The case was tried before the Superior Court and a jury on the sixth day of June, 1907. The evidence of the plaintiff showed that he purchased a ticket of admission to the defendants’ dance hall in civilian clothing on September 8, 1906; that *24 thereafter he went to a field near said dance hall and took off his civilian coat and hat and put on the cap and the coat which constitute the uniform of a petty officer in the United States navy. The evidence further showed that after making such change in his attire the plaintiff presented his ticket of admission at the defendants’ dance hall and was refused admission thereto on the ground that he was in uniform; that the twenty-five cents paid for said ticket was offered to the plaintiff, but that he went away without waiting to have the price of said ticket refunded.

There is also evidence that some other persons were present at the time, and that the plaintiff felt humiliated by reason of the refusal of the defendants to admit him to said dance hall.

Upon the completion of the evidence on behalf of the plaintiff the defendants moved the court to instruct the jury to bring in a verdict for the plaintiff for the sum of twenty-five cents, that being the price paid for said ticket of admission by the plaintiff, and there being no evidence that the plaintiff had been subjected to any other expenses incident to the purchase and repudiation of said ticket. The court so instructed the jury, and a verdict was rendered for the plaintiff for the sum of twenty-five cents.

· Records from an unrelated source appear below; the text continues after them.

/-- The trace unit writes the record that waits longest (R688). -/
def execTraceWrite (s : State) : Out := whenTow s fun s =>
  .next <| match s.conc.trace with
    | [] => s
    | r :: rest =>
      let s := { s with conc := { s.conc with trace := rest } }
      let tail := s.get Reg.MON_TRACE_TAIL_INDEX
      if s.conc.traceStop then s
      else if s.on Reg.MON_TRACE_CTRL_MODE ∧
          s.traceSize ≤ (tail + 2 ^ 32 - s.get Reg.MON_TRACE_HEAD_INDEX) % 2 ^ 32 then
        s.put Reg.MON_STATUS_TRACE_FULL 1
      else
        let a := s.get Reg.MON_TRACE_BASE_BASE * 2 ^ 12 + tail % s.traceSize * 16
        match s.ownWrite s.driverCid a (TraceRec.bytes r) with
        | some s => s.wrap Reg.MON_TRACE_TAIL_INDEX 1
        | none =>
          let s := (s.refusedRec s.driverCid none a).put Reg.MON_STATUS_TRACE_BROKEN 1
          { s with conc := { s.conc with traceStop := true } }

/-! ## The time tap (R557-R559) -/

/-- The master sends a sync word (R557): for the next multiple of 1,024 at least 64 t ahead, or on the RC oscillator for
the new count. -/
def execGtcSyncWord (s : State) : Out := whenTow s fun s =>
  .next { s with copies := { s.copies with
    word := some (if s.onRc then s.gtc else ((s.gtc + 63) / 1024 + 1) * 1024) } }

/-- Stop, and tile within the cluster, of a copy's unit, as detail bits `[7:0]` of 0x5B (R671). -/
def copyPlace (k : Nat) : Nat :=
  if k < 64 then srcTile k
  else if 100 ≤ k ∧ k < 136 then k - 100
  else if k = copyDsp then dspStop else if k = copyMem then mpStop 0
  else if 210 ≤ k ∧ k < 216 then k - 210 else srcNone

/-- A copy's correction counts in its class (R576). -/
def copyClass (k : Nat) : Fld :=
  if 12 ≤ copyDom k then Reg.CLK_COPY_COUNTS_CLUSTER
  else if k = copyMem ∨ k = copyIsland ∨ (210 ≤ k ∧ k < 216) then Reg.CLK_COPY_COUNTS_OTHER
  else Reg.CLK_COPY_COUNTS_SPINE

/-- Fault 0x5B of a copy, at most once in 1 s (R558). -/
def State.copyFault (s : State) (k detail : Nat) : State :=
  match (s.copies.recAt.find? fun e => e.1 == k) with
  | some e => if s.gtc < e.2 + 100000000 then s else
      { s.fault 0x5B uCLK srcNone (detail + copyPlace k) with copies := { s.copies with recAt := s.copies.recAt.set k s.gtc } }
  | none =>
      { s.fault 0x5B uCLK srcNone (detail + copyPlace k) with copies := { s.copies with recAt := s.copies.recAt.set k s.gtc } }

/-- A copy compares its count with the sync word once the master reaches the word's count (R558): behind, it loads the
word's count; ahead, it holds until the master reaches it. -/
def execGtcCopySync (copy : BitVec 8) (count : BitVec 64) (s : State) : Out := whenTow s fun s =>
  let k := copy.toNat
  .next <| match s.copies.word with
    | none => s
    | some w =>
      if !(s.domLive (copyDom k)) ∨ k = copyMaster ∨ s.gtc < w then s
      else
        let w := s.gtc
        let s := { s with copies := { s.copies with
          stale := s.copies.stale.filter (· != k), syncAt := s.copies.syncAt.set k s.gtc } }
        let n := count.toNat
        if n + 1 < w then
          let s := { s with copies := { s.copies with off := s.copies.off.set k 0, hold := s.copies.hold.filter (· != k) } }
          (s.copyFault k (min (w - n) (2 ^ 32 - 1) * 2 ^ 32)).sat (copyClass k) 1
        else if w + 1 < n then
          let h := k :: s.copies.hold.filter (· != k)
          let s := { s with copies := { s.copies with off := s.copies.off.set k ((n : Int) - w), hold := h } }
          (s.copyFault k (256 + min (n - w) (2 ^ 32 - 1) * 2 ^ 32)).sat (copyClass k) 1
        else { s with copies := { s.copies with off := s.copies.off.set k ((n : Int) - w) } }

/-- A copy has received no sync word for 4,096 t, nor been loaded in that time (R558, R60). -/
def execGtcCopyStale (copy : BitVec 8) (s : State) : Out := whenTow s fun s =>
  let k := copy.toNat
  let last := max (Tab.get 0 s.copies.syncAt k) (s.dom (copyDom k)).since
  .next <| if !(s.domLive (copyDom k)) ∨ k = copyMaster ∨ s.copies.stale.contains k ∨ s.gtc < last + 4096 then s
  else
    let s := { s with copies := { s.copies with stale := k :: s.copies.stale } }
    (s.fault 0x5B uCLK srcNone (512 + copyPlace k)).sat Reg.CLK_COPY_COUNTS_STALE 1

end Sys2Proof.Machine
end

The specific question raised upon the record is the correctness of the ruling of the justice of the Superior Court, in excluding the consideration of the plaintiff’s humiliation as an element of damages, and in instructing the jury upon the evidence to bring in a verdict for the plaintiff in the sum of twenty-five cents.

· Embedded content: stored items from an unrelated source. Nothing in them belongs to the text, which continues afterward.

/-! ### Requests and transit (R515, R517, R520) -/

/-- A request of this die for another becomes a link operation at stop `n` (R517, R520, R526); `none`: it waits.  A write
into a reduce window is answered by the stop. -/
def State.originate (s : State) (n : Nat) (h : Header) : Option State :=
  let op := h.op.toNat
  let pa := h.addr.toNat
  let own := BitVec.ofNat 9 s.ownDie
  let ttl := BitVec.ofNat 5 s.ttlInit
  if op = opWrite ∧ inReduce pa then
    let r := { h with
      op := 0x55, dstDie := BitVec.ofNat 9 (paDie pa), srcDie := own, ttl := ttl, lclass := false, lfault := 0,
      contrib := 1, group := BitVec.ofNat 8 (pa / 2 ^ 17), addr := BitVec.ofNat 52 (pa % 2 ^ 17) }
    (s.answerBare h stOk).reduceAt n none r
  else
    let lop := linkOp op
    let clash := lop == opLAtomic && s.link.out.any fun (r : LinkReq) =>
      r.h.op.toNat == opLAtomic && r.h.reqId.toNat % 4096 == s.link.reqId % 4096
    if 1024 ≤ (s.link.out.filter fun (r : LinkReq) => r.h.hold.toNat == n).length ∨ clash then none
    else
      let id := if lop = opLAtomic then s.link.reqId else s.freeVal 20
      let s := if lop = opLAtomic then { s with link := { s.link with reqId := (s.link.reqId + 1) % 2 ^ 20 } } else s.tookFree
      let l := { h with
        op := BitVec.ofNat 8 lop, dstDie := if op = opMailbox then h.dstDie else BitVec.ofNat 9 (paDie pa), srcDie := own,
        ttl := ttl, lclass := false, origStop := h.src, origUnit := h.unit, origTag := h.tag, lfault := 0,
        reqId := BitVec.ofNat 20 id, group := 0, contrib := 0, hold := BitVec.ofNat 3 n }
      let r : LinkReq := ⟨l, s.time (copyLink n), s.time (copyLink n), 0⟩
      let s := { s with link := { s.link with out := s.link.out ++ [r] } }
      some (s.forward n none l)

/-- A packet for another die at ZL stop `stop` (R515, R517, R520). -/
def execZlRoute (stop : BitVec 3) (h : Header) (s : State) : Out := whenLink s fun s =>
  let n := stop.toNat
  let op := h.op.toNat
  .next <| if 6 ≤ n then s
  else if linkOp op ≠ 0 then ((s.takeArrived h).originate n h).getD s
  else if op = opLReduce then ((s.takeLink h).reduceAt n (s.ingress h) h).getD s
  else if isLReq op ∨ isLRsp op then
    if h.dstDie.toNat = s.ownDie then s else (s.takeLink h).forward n (s.ingress h) h
  else (s.takeLink h).misdirected h

/-! ### At the destination die (R518, R522) -/

/-- A request is re-issued at its destination (R518): as initiator (ZL, 0), to the memory stop of the stop map or to the
KPR stop. -/
def State.reissue (s : State) (n : Nat) (h : Header) : State :=
  let op := formedFrom h.op.toNat
  let s := s.takeLink h
  s.enqueue { h with
    op := BitVec.ofNat 8 op, src := BitVec.ofNat 6 n, unit := 0, tag := BitVec.ofNat 6 (s.freeTag n 0), vn := 0,
    dst := BitVec.ofNat 6 (if op = opMailbox then kprStop else s.mpStopOf h.addr.toNat) }

/-- A link request of one operation at its destination. -/
def State.arrives (s : State) (stop : BitVec 3) (h : Header) (op : Nat) : Bool :=
  decide (stop.toNat < 6) && h.op.toNat == op && h.dstDie.toNat == s.ownDie

/-- A remote read is re-issued (R518). -/
def execLRead (stop : BitVec 3) (h : Header) (s : State) : Out := whenLink s fun s =>
  .next (if s.arrives stop h opLRead then s.reissue stop.toNat h else s)

/-- A remote write is re-issued (R518). -/
def execLWrite (stop : BitVec 3) (h : Header) (s : State) : Out := whenLink s fun s =>
  .next (if s.arrives stop h opLWrite then s.reissue stop.toNat h else s)

/-- A remote masked write is re-issued (R518). -/
def execLWriteMasked (stop : BitVec 3) (h : Header) (s : State) : Out := whenLink s fun s =>
  .next (if s.arrives stop h opLMasked then s.reissue stop.toNat h else s)

/-- A remote mailbox send is re-issued to the KPR stop (R518). -/
def execLMboxSend (stop : BitVec 3) (h : Header) (s : State) : Out := whenLink s fun s =>
  .next (if s.arrives stop h opLSend then s.reissue stop.toNat h else s)

/-- An atomic for the same entry of the window is under way (R522). -/
def State.amoBusy (s : State) (h : Header) : Bool :=
  let same := fun (o : Header) => decide (o.src.toNat < 6) && o.op.toNat == opAtomic && o.srcDie == h.srcDie &&
    o.reqId.toNat % 4096 == h.reqId.toNat % 4096
  s.mesh.waiting.any same || s.mesh.out.any fun (o : OutReq) => same o.h

/-- A remote atomic consults the replay window (R522). -/
def State.remoteAtomic (s : State) (n : Nat) (h : Header) : State :=
  let r := h.reqId.toNat
  match s.amoRead h.srcDie.toNat r with
  | none => (s.takeLink h).amoFails n h
  | some e =>
    if bitAt e 31 ∧ e % 2 ^ 20 = r then
      let s := (s.takeLink h).sat Reg.LNK_COUNTS_DUP_ATOMIC 1
      let st := bits e 39 32
      s.forward n none (s.linkRsp h st 0 (if st = stOk then 1 else 0) (e / 2 ^ 64) 0)
    else if !(bitAt e 31) ∨ newer r (e % 2 ^ 20) 20 then s.reissue n h
    else
      let s := ((s.takeLink h).sat Reg.LNK_COUNTS_STALE_ATOMIC 1).faultC 0x48 (uLNK n) n
        (n + h.dstDie.toNat * 2 ^ 16 + r * 2 ^ 32) (some h.cid.toNat) (some h.qid.toNat) none
      s.forward n none (s.linkRsp h stUnreachable 0x48 0 0 0)

def execLAtomic (stop : BitVec 3) (h : Header) (s : State) : Out := whenLink s fun s =>
  .next (if s.arrives stop h opLAtomic ∧ !(s.amoBusy h) then s.remoteAtomic stop.toNat h else s)

/-! ### At the source die (R518, R519) -/

/-- A response reaches its HOLD stop (R518, R519): the entry clears and the response is delivered; a remote refusal is
the sending context's (R433). -/
def State.linkAnswer (s : State) (h : Header) : State :=
  let s := s.takeLink h
  match s.entryFor h with
  | none => s
  | some r =>
    let s := s.dropOut r
    let s := if h.lfault ≠ 0 then s.faultOrig r.h h.lfault.toNat
      else
        let s := s.answerOrig r.h h.status.toNat h.len.toNat h.data.toNat h.operand.toNat
        if h.status.toNat ≠ stRefused then s
        else
          let id := s.recId
          let n := h.hold.toNat
          let s := s.faultC 4 (uLNK n) n (r.h.addr.toNat + 2 ^ 62) (some r.h.cid.toNat) (some r.h.qid.toNat) none
          if s.ownAccess { r.h with src := r.h.origStop, unit := r.h.origUnit } then s else s.lose r.h.cid.toNat 4 (some id)
    s.portStopped

/-- A remote data response (R518). -/
def execLRspData (h : Header) (s : State) : Out := whenLink s fun s =>
  .next (if h.op.toNat = opLData ∧ h.dstDie.toNat = s.ownDie then s.linkAnswer h else s)

/-- A remote acknowledgement (R518). -/
def execLRspAck (h : Header) (s : State) : Out := whenLink s fun s =>
  .next (if h.op.toNat = opLAck ∧ h.dstDie.toNat = s.ownDie then s.linkAnswer h else s)

/-- The entry of an initiator's request that stop `n` holds. -/
def State.heldReq (s : State) (n os ou ot : Nat) : Option LinkReq :=
  s.link.out.find? fun (r : LinkReq) => r.h.hold.toNat == n && r.h.origStop.toNat == os && r.h.origUnit.toNat == ou &&
    r.h.origTag.toNat == ot

/-- A link request may be sent twice (R519). -/
def resends (op : Nat) : Bool := op == opLRead || op == opLAtomic

/-- Give up on an entry (R519): 0x48 for a read or atomic, 0x49 for a write. -/
def State.giveUp (s : State) (r : LinkReq) : State :=
  let n := r.h.hold.toNat
  let again := resends r.h.op.toNat
  let code := if again then 0x48 else 0x49
  let s := s.faultC code (uLNK n) n
    (n + r.h.dstDie.toNat * 2 ^ 16 + (if again then r.h.reqId.toNat * 2 ^ 32 else 0)) (some r.h.cid.toNat)
    (some r.h.qid.toNat) none
  ((s.dropOut r).faultOrig r.h code).portStopped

It is admitted by the plaintiff that he had been informed that admission to this dance hall was denied to men in uniform; and is also admitted by him that he was guilty of a breach of regulations, for which he was liable to punishment, in presenting himself at the pavilion in citizen’s clothing when he purchased the ticket. It is evident, therefore, that he was attempting “to make a case,” in doing as he did. In his cross-examination he testifies as follows: “Q. You expected to be refused when you presented that ticket in uniform, didn’t you? A. Not exactly. I wished to know if I would be refused. I *25 wished to know, if there was any discrimination, whether it was against me personally, for any personal disqualification, or whether it was against the uniform. Q. But you expected it, and you wanted to find that out. Answer my question. You expected to be refused admission, didn’t you? A. I wasn’t sure. I heard the men were discriminated against for the blue blouse and the shirt sleeves, but I didn’t expect to he refused admission. Q. You did not. A. I didn’t expect to be refused admission in a white shirt and a collar and tie, ns any citizen, with only the difference of a rating badge and brass buttons.” If he had simply desired to find out whether men in uniform were excluded, he could easily have ascertained that fact (without breach of naval regulation) by presenting himself in uniform at the time of the purchase of the ticket; •and he would then, doubtless, have been informed of the rule regarding uniforms and would have been refused a ticket unless he agreed to comply with the rule. There would then have been no issue of the ticket, and no case by reason of its repudiation; and there need not have been any public humiliation, unless the plaintiff himself saw fit to publish the fact that he had been refused admission on account of his uniform. «Such humiliation, therefore, as the plaintiff has suffered, under these circumstances, has been occasioned by his own acts.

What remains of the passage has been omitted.